Penny February 27, 2024

We’re officially a good chunk into 2024 now and with that comes the every-four-year clamor for a presidential election campaign that will give the United States the soap opera entertainment that they’ve so craved. With the campaign trail well underway for the two most likely candidates in Donald Trump and White House incumbent Joe Biden, there is growing coverage with polling and odds-setting forming a lynchpin of the media circus. However, there is a small contingent of critics who believe that the introduction of odds and betting markets on the next US president at sportsbooks and exchanges across the country and even further afield is problematic and sets an unwanted precedent that could ultimately influence the outcome of who lands the most important job in the world. Are they right and what does history show us in presidential betting?

Presidential betting

Exchanges and Sportsbooks “Commodifying Democracy”

The idea of betting markets for major events such as elections is not entirely new. For decades now, oddsmakers on sports betting sites have found ways to offer wagers on the outcomes of these events and, in many respects, any form of financial trading could be gamed in such a way that was effectively betting on fallouts from elections or other political machinations. You only need to look at those who used the Brexit referendum in the UK to bet against the Pound for one example. However, this latest outpouring of disdain has come following the financial exchange Kalshi’s request for approval to offer trading on this year’s US presidential election. According to a report by Al Jazeera, there was an instant response from progressives and senators who expressed their concerns on the topic. A press release from a group of these senators called this a “mass commodification of our democratic process” and explained that it presented an issue with its integrity. That is a strong stance to take and one that shows a sense of worry in the corridors of the political institutions of the country. 


The concern is understandable when considering the ramifications of being able to place a bet on something in which you are actively participating. Anyone who can vote in the election can also make a wager on the outcome, which is where this becomes problematic for many. Sydney Bryant of the Center for American Progress is quoted by that Al Jazeera report as saying that “electoral betting is really dangerous because it makes a huge financial incentive to voting”. This means that the odds that are most attractive may play a part in your vote, a sad indictment of the current political situation in the US. At the moment, according to polling data in The Economist, Trump is slightly ahead in the race. That is reflected in the betting odds and, as such, Biden sits at slightly longer odds. A bet on the 46th president to secure a second term would represent a fairly profitable one if it were to come home. That could swing a fence-sitter who was undecided on preference some would argue. Could this be the incentive for swing voters, then? Is a small win at the sportsbook or an exchange enough for someone to forget policy? That’s unclear but it’s clear that those in politics see it as a worrying potential.

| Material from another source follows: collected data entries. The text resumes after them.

-- ==== Sys2Proof/Laws/PerInstr.lean ====
section
/-! SUPPORT. Statements made per instruction. Family `EncodeRow`: the bits an instruction's word fixes are those of its row in
the opcode table (mask and match). -/

namespace Sys2Proof.Laws.EncodeRow

/-- The encoded word, under the row's mask, is the row's match value (spec/opcode_table.json). -/
def Statement (i : Instr) : Prop := encode i &&& rowMask i = rowMatch i

theorem cls (x : Nibble) : Statement (.cls x) := formatI_and_mask_kk _ _ _

theorem ret (x : Nibble) : Statement (.ret x) := formatI_and_mask_kk _ _ _

theorem sys (nnn : Addr) : Statement (.sys nnn) := formatA_and_mask _ _

theorem jp (nnn : Addr) : Statement (.jp nnn) := formatA_and_mask _ _

theorem call (nnn : Addr) : Statement (.call nnn) := formatA_and_mask _ _

theorem seImm (x : Nibble) (kk : Byte) : Statement (.seImm x kk) := formatI_and_mask _ _ _

theorem sneImm (x : Nibble) (kk : Byte) : Statement (.sneImm x kk) := formatI_and_mask _ _ _

theorem seReg (x : Nibble) (y : Nibble) (n : Nibble) : Statement (.seReg x y n) := formatR_and_mask _ _ _ _

theorem ldImm (x : Nibble) (kk : Byte) : Statement (.ldImm x kk) := formatI_and_mask _ _ _

theorem addImm (x : Nibble) (kk : Byte) : Statement (.addImm x kk) := formatI_and_mask _ _ _

theorem ldReg (x : Nibble) (y : Nibble) : Statement (.ldReg x y) := formatR_and_mask_n _ _ _ _

theorem orReg (x : Nibble) (y : Nibble) : Statement (.orReg x y) := formatR_and_mask_n _ _ _ _

theorem andReg (x : Nibble) (y : Nibble) : Statement (.andReg x y) := formatR_and_mask_n _ _ _ _

theorem xorReg (x : Nibble) (y : Nibble) : Statement (.xorReg x y) := formatR_and_mask_n _ _ _ _

theorem addReg (x : Nibble) (y : Nibble) : Statement (.addReg x y) := formatR_and_mask_n _ _ _ _

theorem subReg (x : Nibble) (y : Nibble) : Statement (.subReg x y) := formatR_and_mask_n _ _ _ _

theorem shrReg (x : Nibble) (y : Nibble) : Statement (.shrReg x y) := formatR_and_mask_n _ _ _ _

theorem subnReg (x : Nibble) (y : Nibble) : Statement (.subnReg x y) := formatR_and_mask_n _ _ _ _

theorem shlReg (x : Nibble) (y : Nibble) : Statement (.shlReg x y) := formatR_and_mask_n _ _ _ _

theorem sneReg (x : Nibble) (y : Nibble) (n : Nibble) : Statement (.sneReg x y n) := formatR_and_mask _ _ _ _

theorem ldI (nnn : Addr) : Statement (.ldI nnn) := formatA_and_mask _ _

theorem jpV0 (nnn : Addr) : Statement (.jpV0 nnn) := formatA_and_mask _ _

theorem rnd (x : Nibble) (kk : Byte) : Statement (.rnd x kk) := formatI_and_mask _ _ _

theorem drw (x : Nibble) (y : Nibble) (n : Nibble) : Statement (.drw x y n) := formatR_and_mask _ _ _ _

theorem skp (x : Nibble) : Statement (.skp x) := formatI_and_mask_kk _ _ _

theorem sknp (x : Nibble) : Statement (.sknp x) := formatI_and_mask_kk _ _ _

theorem ldVxDT (x : Nibble) : Statement (.ldVxDT x) := formatI_and_mask_kk _ _ _

theorem ldVxK (x : Nibble) : Statement (.ldVxK x) := formatI_and_mask_kk _ _ _

theorem ldDTVx (x : Nibble) : Statement (.ldDTVx x) := formatI_and_mask_kk _ _ _

theorem ldSTVx (x : Nibble) : Statement (.ldSTVx x) := formatI_and_mask_kk _ _ _

theorem addIVx (x : Nibble) : Statement (.addIVx x) := formatI_and_mask_kk _ _ _

theorem ldFVx (x : Nibble) : Statement (.ldFVx x) := formatI_and_mask_kk _ _ _

theorem ldBVx (x : Nibble) : Statement (.ldBVx x) := formatI_and_mask_kk _ _ _

theorem ldMemVx (x : Nibble) : Statement (.ldMemVx x) := formatI_and_mask_kk _ _ _

theorem ldVxMem (x : Nibble) : Statement (.ldVxMem x) := formatI_and_mask_kk _ _ _

end Sys2Proof.Laws.EncodeRow
end

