-- ==== Sys2Proof/Tests/Slice0.lean ====
section
/-! SUPPORT. Tests: the well-formedness check, one-step vectors of 95_test_vectors.md (each named by its id there), the events, and
for every statement with hypotheses a concrete state that meets them, at the boundary values of its clauses. -/

namespace Sys2Proof.Tests

open Sys2Proof.Machine Sys2Proof.Safety

/-! Well-formedness: the one check, on both bytes it refuses, and the words next to them -/

theorem test_wf_refuses_sys_that_is_cls : (Instr.sys 0x7E0#12).WellFormed = false := by decide

theorem test_wf_refuses_sys_that_is_ret : (Instr.sys 0x0EE#12).WellFormed = false := by decide

theorem test_wf_admits_sys : (Instr.sys 0x0E1#12).WellFormed = true ∧ (Instr.sys 0xFFF#12).WellFormed = true := by decide

/-! The host's view of the decoder -/

theorem test_decodeTableWord : decodeTableWord 16 0xD7A5 = some (.drw 0x7 0xA 0x5) ∧ decodeTableWord 16 0x8AB8 = none := by
  decide

/-- The state one step after the word is placed at `pc`, if the step goes on. -/
def after (s : State) (w : Nat) : Option State :=
  match step (s.withFetchWord 16 w) with
  | .next t => some t
  | .fault _ => none
  | .refused _ => none

/-- A check on the state after one step. -/
def holds (o : Option State) (p : State → Bool) : Bool :=
  match o with
  | some t => p t
  | none => false

/-- The reset state with three registers set. -/
def regs (a x b : Nat) (y z : Nibble) : State :=
  ((State.reset.setReg y (BitVec.ofNat 8 a)).setReg z (BitVec.ofNat 8 x)).setReg vf (BitVec.ofNat 8 b)

/-- The reset state with `sp` and one stack cell set, and `pc` at `a`. -/
def stacked (n : Fin 17) (k : Fin 16) (w : Word) (a : Nat) : State := ((State.reset.setSp n).setCell k w).setPc a

/-- The reset state with other straps. -/
def strapped (shift inc jump : Bool) (s : State) : State :=
  { s with quirks := { shiftUsesVy := shift, memOpsIncrementI := inc, jumpWithOffsetUsesVx0 := jump } }

/-! Control flow (section 2.1) -/

theorem test_V1_sys : holds (after State.reset 0x0123) (fun t => t.pc == 0x202) := by decide

theorem test_V5_ret_at_full_stack :
    holds (after (stacked 16 15 0xABC 0x300) 0x00EE) (fun t => t.pc == 0xABC && t.sp == 15 && t.stack[15] == 0xABC) := by
  decide

theorem test_V6_ret_ignores_x : holds (after (stacked 1 0 0x204 0x300) 0x07EE) (fun t => t.pc == 0x204 && t.sp == 0) := by
  decide

theorem test_V9_jp_odd : holds (after State.reset 0x1201) (fun t => t.pc == 0x201) := by decide

theorem test_V11_call_last_cell :
    holds (after (stacked 15 14 0x202 0x250) 0x2300) (fun t => t.pc == 0x300 && t.sp == 16 && t.stack[15] == 0x252) := by
  decide

theorem test_V12_call_overflow :
    holds (after (stacked 16 15 0x202 0x250) 0x2300) (fun t => t.pc == 0x250 && t.sp == 16 && t.stack[15] == 0x202) := by
  decide

theorem test_V14_V15_se_imm : holds (after (regs 0x33 0 0 2 3) 0x3233) (fun t => t.pc == 0x204) ∧
    holds (after (regs 0x34 0 0 2 3) 0x3233) (fun t => t.pc == 0x202) := by decide

theorem test_V16_V17_sne_imm : holds (after (regs 0x33 0 0 2 3) 0x4233) (fun t => t.pc == 0x202) ∧
    holds (after (regs 0x34 0 0 2 3) 0x4233) (fun t => t.pc == 0x204) := by decide

theorem test_V20_se_reg_ignores_n : holds (after (regs 7 7 0 1 2) 0x5127) (fun t => t.pc == 0x204) := by decide

theorem test_V21_V22_sne_reg : holds (after (regs 7 8 0 1 2) 0x9120) (fun t => t.pc == 0x204) ∧
    holds (after (regs 7 7 0 1 2) 0x9120) (fun t => t.pc == 0x202) := by decide

theorem test_V25_skip_wraps : holds (after (State.reset.setPc 0xFFE) 0x3000) (fun t => t.pc == 0x002) := by decide

theorem test_V29_jump_offset_wraps : holds (after (State.reset.setReg 0 0xFF) 0xBFFF) (fun t => t.pc == 0x0FE) := by decide

theorem test_V30_jump_offset_strap :
    holds (after (strapped false true true (State.reset.setReg 2 0x20)) 0xB2F0) (fun t => t.pc == 0x310) := by decide

theorem test_V31_fetch_wraps :
    holds (after (State.reset.setPc 0xFFF) 0x6A42) (fun t => t.reg 0xA == 0x42 && t.pc == 0x001) := by decide

/-! Load, arithmetic, logic, shift, random (section 2.2) -/

theorem test_A2_ld_imm_vf : holds (after State.reset 0x6F07) (fun t => t.reg 0xF == 0x07 && t.pc == 0x202) := by decide

theorem test_A5_add_imm_keeps_vf :
    holds (after (regs 0xFF 0 1 1 2) 0x7101) (fun t => t.reg 1 == 0x00 && t.reg 0xF == 0x01) := by decide

theorem test_A6_ld_reg : holds (after (regs 0x99 0 1 3 2) 0x8230) (fun t => t.reg 2 == 0x99 && t.reg 0xF == 0x01) := by decide

theorem test_A13_or_vf_source : holds (after (regs 0x10 0 1 1 2) 0x81F1) (fun t => t.reg 1 == 0x11 && t.reg 0xF == 0) := by
  decide

theorem test_A12_or_vf_destination : holds (after (regs 0 0xF0 1 1 2) 0x8F21) (fun t => t.reg 0xF == 0x00) := by decide

theorem test_A9_and : holds (after (regs 0xF3 0x3C 1 1 2) 0x8122) (fun t => t.reg 1 == 0x30 && t.reg 0xF == 0) := by decide

theorem test_A10_xor : holds (after (regs 0xFF 0x0F 1 1 2) 0x8123) (fun t => t.reg 1 == 0xF0 && t.reg 0xF == 0) := by decide

theorem test_A14_add_carry : holds (after (regs 0xC8 0x64 0 1 2) 0x8124) (fun t => t.reg 1 == 0x2C && t.reg 0xF == 1) := by
  decide

theorem test_A20_add_vf_destination : holds (after (regs 0 2 5 1 2) 0x8F24) (fun t => t.reg 0xF == 0) := by decide

theorem test_A23_sub_borrow : holds (after (regs 5 0xA 1 1 2) 0x8125) (fun t => t.reg 1 == 0xFB && t.reg 0xF == 0) := by
  decide

theorem test_A24_sub_equal : holds (after (regs 7 7 1 1 2) 0x8125) (fun t => t.reg 1 == 0 && t.reg 0xF == 0) := by decide

theorem test_A28_subn : holds (after (regs 5 0xA 0 1 2) 0x8127) (fun t => t.reg 1 == 5 && t.reg 0xF == 1) := by decide

theorem test_A29_subn_borrow : holds (after (regs 0xA 5 1 1 2) 0x8127) (fun t => t.reg 1 == 0xFB && t.reg 0xF == 0) := by
  decide

theorem test_A31_shr : holds (after (regs 5 8 0 1 2) 0x8126) (fun t => t.reg 1 == 2 && t.reg 0xF == 1 && t.reg 2 == 8) := by
  decide

theorem test_A36_shr_strap_vf_source :
    holds (after (strapped true true false (regs 0xAA 0 3 1 2)) 0x81F6) (fun t => t.reg 1 == 1 && t.reg 0xF == 1) := by decide

theorem test_A37_shl : holds (after (regs 0x81 0 0 1 2) 0x812E) (fun t => t.reg 1 == 2 && t.reg 0xF == 1) := by decide

theorem test_A39_shl_strap : holds (after (strapped true true false (regs 1 0xC0 0 1 2)) 0x812E)
    (fun t => t.reg 1 == 0x80 && t.reg 0xF == 1 && t.reg 2 == 0xC0) := by decide

theorem test_A41_undecoded : holds (after (regs 1 2 1 1 2) 0x8128) (fun t => t.reg 1 == 1 && t.reg 0xF == 1 && t.pc == 0x202) := by
  decide

/-- A45: a zero mask leaves nothing of the byte drawn, whatever it is. -/
theorem test_A45_rnd_mask_zero : ∃ t, after (regs 9 0 0 3 2) 0xC300 = some t ∧ t.reg 3 = 0 := by
  refine ⟨_, rfl, ?_⟩
  exact BitVec.and_zero

theorem test_A46_rnd_no_source : holds (after { regs 9 0 0 3 2 with rngPresent := false } 0xC3FF)
    (fun t => t.reg 3 == 0 && t.rngDraws == 0 && t.pc == 0x202) := by decide

/-! Index register and memory (section 2.3) -/

theorem test_M2_ld_i : holds (after State.reset 0xAFFF) (fun t => t.i == 0x0FFF) := by decide

theorem test_M5_add_i_wraps : holds (after ((regs 2 0 0 2 3).setI 0xFFFF) 0xF21E) (fun t => t.i == 0x0001 && t.reg 0xF == 0) := by
  decide

theorem test_M7_ld_f_low_nibble : holds (after (regs 0x1A 0 0 4 3) 0xF429) (fun t => t.i == 0x0082) := by decide

theorem test_M15_bcd_wraps : holds (after ((regs 123 0 0 3 4).setI 0x0FFE) 0xF333)
    (fun t => t.readByte 0xFFE == 1 && t.readByte 0xFFF == 2 && t.readByte 0 == 3 && t.i == 0xFFE) := by decide

theorem test_M17_bcd_over_font : holds (after ((regs 234 0 0 3 4).setI 0x0050) 0xF333)
    (fun t => t.readByte 0x50 == 2 && t.readByte 0x51 == 3 && t.readByte 0x52 == 4 && t.readByte 0x53 == 0x90) := by decide

theorem test_M18_store : holds (after (((regs 0x11 0x22 0 0 1).setReg 4 0x55).setI 0x300) 0xF155)
    (fun t => t.readByte 0x300 == 0x11 && t.readByte 0x301 == 0x22 && t.readByte 0x302 == 0 && t.i == 0x302) := by decide

theorem test_M23_store_wraps : holds (after (((regs 1 2 0 0 1).setReg 2 3).setI 0xFFFE) 0xF255)
    (fun t => t.readByte 0xFFE == 1 && t.readByte 0xFFF == 2 && t.readByte 0 == 3 && t.i == 1) := by decide

theorem test_M25_load_strap_off : holds (after (strapped false false false
      ((((State.reset.writeByte 0x400 9).writeByte 0x401 8).writeByte 0x402 7).setI 0x400)) 0xF265)
    (fun t => t.reg 0 == 9 && t.reg 1 == 8 && t.reg 2 == 7 && t.reg 3 == 0 && t.i == 0x400) := by decide

/-- M26: with the font table of R21. -/
theorem test_M26_load_font : holds (after (State.reset.setI 0x50) 0xFF65)
    (fun t => t.reg 0 == 0xF0 && t.reg 5 == 0x20 && t.reg 0xD == 0x80 && t.reg 0xF == 0xF0 && t.i == 0x60) := by decide

/-! Display (section 2.4) -/

theorem test_G2_cls_ignores_x : holds (after (State.reset.setDisp (flipPixel Display.clear 0 0)) 0x05E0)
    (fun t => t.pixel 0 0 == false && t.pc == 0x202) := by decide

/-- G3: the hash of the glyph drawn, with the font table of R21. -/
theorem test_G3_draw_glyph_hash : holds (after (State.reset.setI 0x50) 0xD015)
    (fun t => displayHash t == 0xCB419733#32 && t.reg 0xF == 0) := by decide +kernel

theorem test_G11_draw_clips_below : holds (after (((((regs 0 31 0 0 1).writeByte 0x300 0).writeByte 0x301 0x80).setI 0x300).setDisp
      (flipPixel Display.clear 0 0)) 0xD012) (fun t => t.pixel 0 0 && t.reg 0xF == 0) := by decide

/-! Keys and timers (section 2.5) -/

theorem test_KT3_skp_low_nibble : holds (after ((regs 0x1A 0 0 2 3).setKey 0xA true) 0xE29E) (fun t => t.pc == 0x204) := by
  decide

theorem test_KT4_KT5_sknp : holds (after (regs 5 0 0 2 3) 0xE2A1) (fun t => t.pc == 0x204) ∧
    holds (after ((regs 5 0 0 2 3).setKey 5 true) 0xE2A1) (fun t => t.pc == 0x202) := by decide

theorem test_KT7_read_dt : holds (after (State.reset.setDT 0x2A) 0xF307) (fun t => t.reg 3 == 0x2A && t.dt == 0x2A) := by decide

theorem test_KT8_write_dt : holds (after (regs 0x3C 0 0 3 4) 0xF315) (fun t => t.dt == 60 && t.st == 0) := by decide

theorem test_KT10_write_st : holds (after (State.reset.setST 9) 0xF018) (fun t => t.st == 0 && t.dt == 0 && !tone t) := by decide

theorem test_KT12_wait : holds (after State.reset 0xFF0A) (fun t => t.pc == 0x200 && t.waitPending && t.waitTarget == 0xF) := by
  decide

/-! Events (section 2.7) -/

theorem test_E1_create : snapshot State.reset = ⟨0x200, 0, Vector.replicate 16 0, 0, 0, 0, 0, 0xD2063DC5⟩ := by
  decide +kernel

theorem test_E4_load_too_large : (loadProgram (List.replicate 3585 0xAB) State.reset).1 = .failure := by decide +kernel

theorem test_E5_load_keeps_wait : ((loadProgram [0xAA, 0xBB] ((State.reset.armWait 3).setPc 0x2F0)).2.waitPending,
    (loadProgram [0xAA, 0xBB] (State.reset.setPc 0x2F0)).2.fetchWordAt 0x200) = (true, 0xAABB) := by decide

theorem test_E6_tick : ((tickTimers (State.reset.setDT 2)).dt, (tickTimers (State.reset.setDT 2)).st) = (1, 0) := by decide

theorem test_E9_reset_restores_font : (resetEvent (strapped true false true (State.reset.writeByte 0x50 0xEE))).readByte 0x50 = 0xF0 ∧
    (resetEvent (strapped true false true State.reset)).quirks = (strapped true false true State.reset).quirks := by decide

/-- R7, R21: `FONT` is a parameter; another table lies where the font lies, and nowhere else, and `reset` restores it. -/
theorem test_font_is_a_parameter :
    ((State.create defaultQuirks { defaultParams with font := Vector.replicate 80 0xAA } true).readByte 0x9F,
      (State.create defaultQuirks { defaultParams with font := Vector.replicate 80 0xAA } true).readByte 0xA0) = (0xAA, 0) ∧
    (resetEvent ((State.create defaultQuirks { defaultParams with font := Vector.replicate 80 0xAA } true).writeByte 0x50 1)).readByte
      0x50 = 0xAA := by decide

theorem test_E12_keys_out_of_range : keyDown 16 State.reset = State.reset ∧ keyUp (-1) State.reset = State.reset := by
  exact ⟨rfl, rfl⟩

theorem test_E14_key_down_resolves : ((keyDown 7 ((State.reset.armWait 5).setPc 0x204)).reg 5,
    (keyDown 7 ((State.reset.armWait 5).setPc 0x204)).pc, (keyDown 7 ((State.reset.armWait 5).setPc 0x204)).waitPending) =
    (7, 0x204, false) := by decide

/-! Witnesses: each statement with hypotheses has a state that meets them, clause by clause -/

/-- The reset state is in the invariant. -/
theorem reset_stateInv : StateInv State.reset := ⟨by decide, by decide, by decide⟩

/-- A state that fetches the word `w` at 0x200. -/
def placed (s : State) (w : Nat) : State := s.withFetchWord 16 w

theorem witness_DecodeEncodeReturnsInstruction : (Instr.sys 0x0E1#12).WellFormed = true ∧ (Instr.drw 15 15 15).WellFormed = true := by
  decide

theorem witness_EncodeDecodeReturnsWord : decodeWord 0x0FEE#16 = .ok (.ret 0xF#4) := by decide

theorem witness_UndecodedWordsAreThoseOfTheTable : decodeWord 0x800D#16 = .error .family8 ∧ decodeWord 0xEFA0#16 = .error .familyE ∧
    decodeWord 0xFFFF#16 = .error .familyF ∧ decodeWord 0x00E1#16 = .ok (.sys 0x0E1#12) := by decide

theorem witness_StepRunsDecodedInstruction : (placed State.reset 0x1200).waitPending = false ∧
    Fetches (placed State.reset 0x1200) 0x1200#16 ∧ decodeWord 0x1200#16 = .ok (.jp 0x200#12) := by
  unfold Fetches; decide

theorem witness_StepRunsPlacedWord : (State.reset.setPc 0xFFF).memWf = true ∧ decodeWord 0x00E0#16 = .ok (.cls 0#4) := by
  decide
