-- ==== Sys2Proof/Machine/State.lean ====
section
/-! DEFINITION. The state of MBCORE: the twelve elements of rule R27; beside it the environment's input stream
(rule R26), which a run needs; the state after reset; the reasons a step can stop. -/

namespace Sys2Proof.Machine

/-- Q, the sequencer state register (rule R21): 19 named states (rule R53 asks for a 19-value type; log 4). -/
inductive SeqState where
  | idle
  | tx0
  | tx1
  | tx2
  | tx3
  | tx4
  | tx5
  | tx6
  | tx7
  | txend
  | wait
  | gate
  | crc0
  | crc1
  | crc2
  | crc3
  | crc4
  | cmp
  | clr
  deriving DecidableEq, Repr

/-- An index of RXBUF, 0 to 8 (rules R30, R31): an index outside the buffer cannot be formed (log 14). -/
abbrev BufIndex := Fin Config.rxbufLen

/-- The stored bytes of RXBUF (rules R14, R30): (index, byte) pairs, indices strictly rising. An index that is not listed
holds no stored byte; every byte that was written is listed (log 3). -/
abbrev Memory := List Host.Cell

/-- The state of MBCORE: exactly the twelve elements of rule R27, and no others (rule R29). The input word of the cycle and
the words to come are no part of it (rule R26); `cycle` takes the word as an argument. -/
structure Mbcore where
  /-- PTC, the poll tick counter (rule R10). -/
  ptc : BitVec Config.wPtc
  /-- POLL_FLAG, the ready-to-send flag (rule R11). -/
  pollFlag : Bool
  /-- RTO, the receive timeout counter (rule R12). -/
  rto : BitVec Config.wRto
  /-- RX_COUNT, the receive byte count (rule R13). -/
  rxCount : BitVec Config.wCount
  /-- RXBUF[0..8], the receive buffer (rule R14). -/
  rxbuf : Memory
  /-- DATA_AVAIL, the data-available flag (rule R15). -/
  dataAvail : Bool
  /-- CRC_HI (rule R17). -/
  crcHi : Byte
  /-- CRC_LO (rule R17). -/
  crcLo : Byte
  /-- PRESSURE (rule R18). -/
  pressure : Word16
  /-- PRES_UPD, the pressure-updated pulse (rule R19). -/
  presUpd : Bool
  /-- DIR, the transport direction: false receive, true transmit (rule R20). -/
  dir : Bool
  /-- Q, the sequencer state (rule R21). -/
  q : SeqState
  deriving DecidableEq, Repr

/-- What the environment applies next (rule R26; log 1). -/
inductive Stimulus where
  /-- One input word, for one clock cycle (rule R47). -/
  | word (w : InputWord)
  /-- The transport's side of one request frame (rule R46; log 6). -/
  | request
  /-- One expected response frame arriving on the line (rule R48; log 6). -/
  | response (dataHi dataLo crcLo crcHi : Byte)
  deriving DecidableEq, Repr

/-- The environment of MBCORE: not hardware and no state of MBCORE, but the rest of the input stream (rule R26), which a run
of the model needs beside MBCORE's state. The two fields are the MODEL's own. -/
structure Environment where
  /-- What the environment applies next, first item first (log 1). -/
  stimuli : List Stimulus
  /-- Which free input word comes next when `stimuli` is empty (log 2). -/
  envCycle : Nat
  deriving DecidableEq, Repr

/-- What a run of the model carries: MBCORE's state and its environment (log 1). -/
structure State extends Mbcore, Environment where
  deriving DecidableEq, Repr

/-- The faults of MBCORE: none. "No exception is ever raised, no trap is ever taken" (rule R145), and an index outside
RXBUF cannot be formed (rule R31). The type has no constructor, so no step can answer a fault (log 14). -/
inductive Fault where
  deriving DecidableEq, Repr

/-- Why the model can refuse an instruction. -/
inductive Refusal where
  /-- Raised by exec for a row that has no meaning yet; safe. No arm of exec raises it. -/
  | notModelled (mnemonic : String)
  deriving DecidableEq, Repr

/-- MBCORE after reset (rules R27, R165): every register at the value rule R27 gives; RXBUF with no stored byte, each byte
reading as a free value (rule R170: runs start in RESET_STATE with RXBUF unspecified; log 3). -/
def Mbcore.reset : Mbcore where
  ptc := 0#Config.wPtc
  pollFlag := false
  rto := 0#Config.wRto
  rxCount := 0#Config.wCount
  rxbuf := []
  dataAvail := false
  crcHi := 0xFF#8
  crcLo := 0xFF#8
  pressure := 0x0000#16
  presUpd := false
  dir := false
  q := .idle

/-- The machine right after reset: MBCORE after reset, and an environment that was given nothing (logs 1, 2). -/
def State.reset : State where
  toMbcore := Mbcore.reset
  stimuli := []
  envCycle := 0

end Sys2Proof.Machine
end

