-- ==== Sys2Proof/Machine/Step.lean ====
section
/-! DEFINITION. One step: run the fetched instruction, then let the environment move on. -/

namespace Sys2Proof.Machine

/-- One step of the machine: one clock cycle for an input word, the cycles of a whole frame for a frame (log 6). -/
def step (s : State) : Host.Outcome State Fault Refusal :=
  match exec s.fetch s with
  | .next t => .next t.consume
  | .fault f => .fault f
  | .refused r => .refused r

/-- The state with a table word where the next step fetches its instruction (log 1). -/
def State.withFetchWord (s : State) (nbits w : Nat) : State :=
  match tableWord nbits w with
  | some t => s.place t
  | none => s

end Sys2Proof.Machine
end

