/-- Rules R52, R53: the codes 0 to 18 name the 19 states, one each, and no state has two. That the codes 19 to 31 are
rejected by name is the model's choice (log 4), which takes Q as a type of 19 states; rule R53 gives a bit-level model a move
to IDLE for them. -/
def Obligations.SequencerCodesNameTheStates : Prop :=
  (∀ c : BitVec 5, c.toNat ≤ 18 → ∃ x : SeqState, x.code = c ∧ decode (.seqCode c) = .ok x.instr) ∧
  (∀ c : BitVec 5, 19 ≤ c.toNat → decode (.seqCode c) = .error .codeNamesNoState) ∧
  (∀ x y : SeqState, x.code = y.code → x = y)

/-- Words written out from the encoding tables (30_encoding.md; 95_test_vectors.md V27) decode to what they stand for. That
the code 0b10011 (rule R53) is refused is the model's choice (log 4), and so are the number of bits that tells the four
formats apart (log 8) and byte 0 of a frame as the most significant one (log 7). -/
def Obligations.SampleWordsDecode : Prop :=
  decodeTableWord 16 0x1AB = some (.nop true) ∧ decodeTableWord 16 0x22C = some (.rx false 0x2C#8) ∧
  decodeTableWord 16 0x5FF = some (.tick true) ∧ decodeTableWord 16 0x7FF = some (.tickrx true 0xFF#8) ∧
  decodeTableWord 16 0xA01 = some .rst ∧ decodeTableWord 8 0b01011 = some .gate ∧
  decodeTableWord 8 0b10000 = some .crc4 ∧ decodeTableWord 8 0b10011 = none ∧
  decodeTableWord 64 0x010300000001840A = some .requestFrame ∧ decodeTableWord 64 0x010300000001840B = none ∧
  decodeTableWord 56 0x010302012CB809 = some (.responseFrame 0x01#8 0x2C#8 0xB8#8 0x09#8) ∧
  decodeTableWord 56 0x020302012CFC09 = none

/-- Rule R51: an ignored field has no effect on the next state. No output depends on the input word at all: `outputs` is a
function of the state (rule R25). -/
def Obligations.IgnoredFieldsHaveNoEffect : Prop :=
  ∀ (s : Mbcore) (w v : InputWord),
    (inputRst w = true → inputRst v = true → cycle s w = cycle s v) ∧
    (w &&& 0xF00#12 = v &&& 0xF00#12 → inputRxValid w = false → cycle s w = cycle s v) ∧
    (s.q.txIndex = none → w &&& 0xEFF#12 = v &&& 0xEFF#12 → cycle s w = cycle s v)

/-! ## The machine's step -/

/-- A step runs the instruction it fetches and then the environment moves on: an input word is decoded and run and used
up, where none is given the free word of this count is, and a whole frame is run and used up (the model's choices, logs 1,
2, 6). -/
def Obligations.StepRunsTheFetchedInstruction : Prop :=
  (∀ (s t : State) (w : InputWord) (rest : List Stimulus), s.stimuli = .word w :: rest →
    exec (decodeInput w) s = .next t → step s = .next { t with stimuli := rest }) ∧
  (∀ s t : State, s.stimuli = [] → exec (decodeInput (Config.envInput s.envCycle)) s = .next t →
    step s = .next { t with envCycle := s.envCycle + 1 }) ∧
  (∀ (s t : State) (rest : List Stimulus), s.stimuli = .request :: rest → exec .requestFrame s = .next t →
    step s = .next { t with stimuli := rest }) ∧
  (∀ (s t : State) (h l c d : Byte) (rest : List Stimulus), s.stimuli = .response h l c d :: rest →
    exec (.responseFrame h l c d) s = .next t → step s = .next { t with stimuli := rest })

Why is Presidential Betting a Problem Now?

As mentioned, this sort of market has been around for some time now. It has been said that participating in a vote is a form of betting – you’re picking your favored outcome in the hope that it comes home and that you “win”. However, it is the politically contentious nature of the modern day that appears to be turning people off to the idea of the election making a home at sportsbooks. The New Yorker discussed in 2022 how, despite often predicting the outcome of elections with more accuracy than polling data, prediction betting on elections gamifies the civic process and, as mentioned, could incentivize certain voting behaviors. It also comes at a time where, universally, sportsbooks and gambling as a whole are being scrutinized and the availability of so many markets has become a bone of contention. More than anything, the negativity is on betting, rather than just the act of wagering on a presidential election.


It does seem that, while interest in predictive betting is at a high, there will be greater pushback from those in power who aim to protect what they see as the sanctity of the democratic process. But it’s clear that those looking to offer the market to bettors won’t back down and there will also likely be conversations on both sides on how to progress. Whether or not it is unethical or has any real effect on the outcomes of elections is unclear and would be difficult to ascertain. Because of that, we’ll likely hear this conversation every time we see the candidates hitting the campaign trail.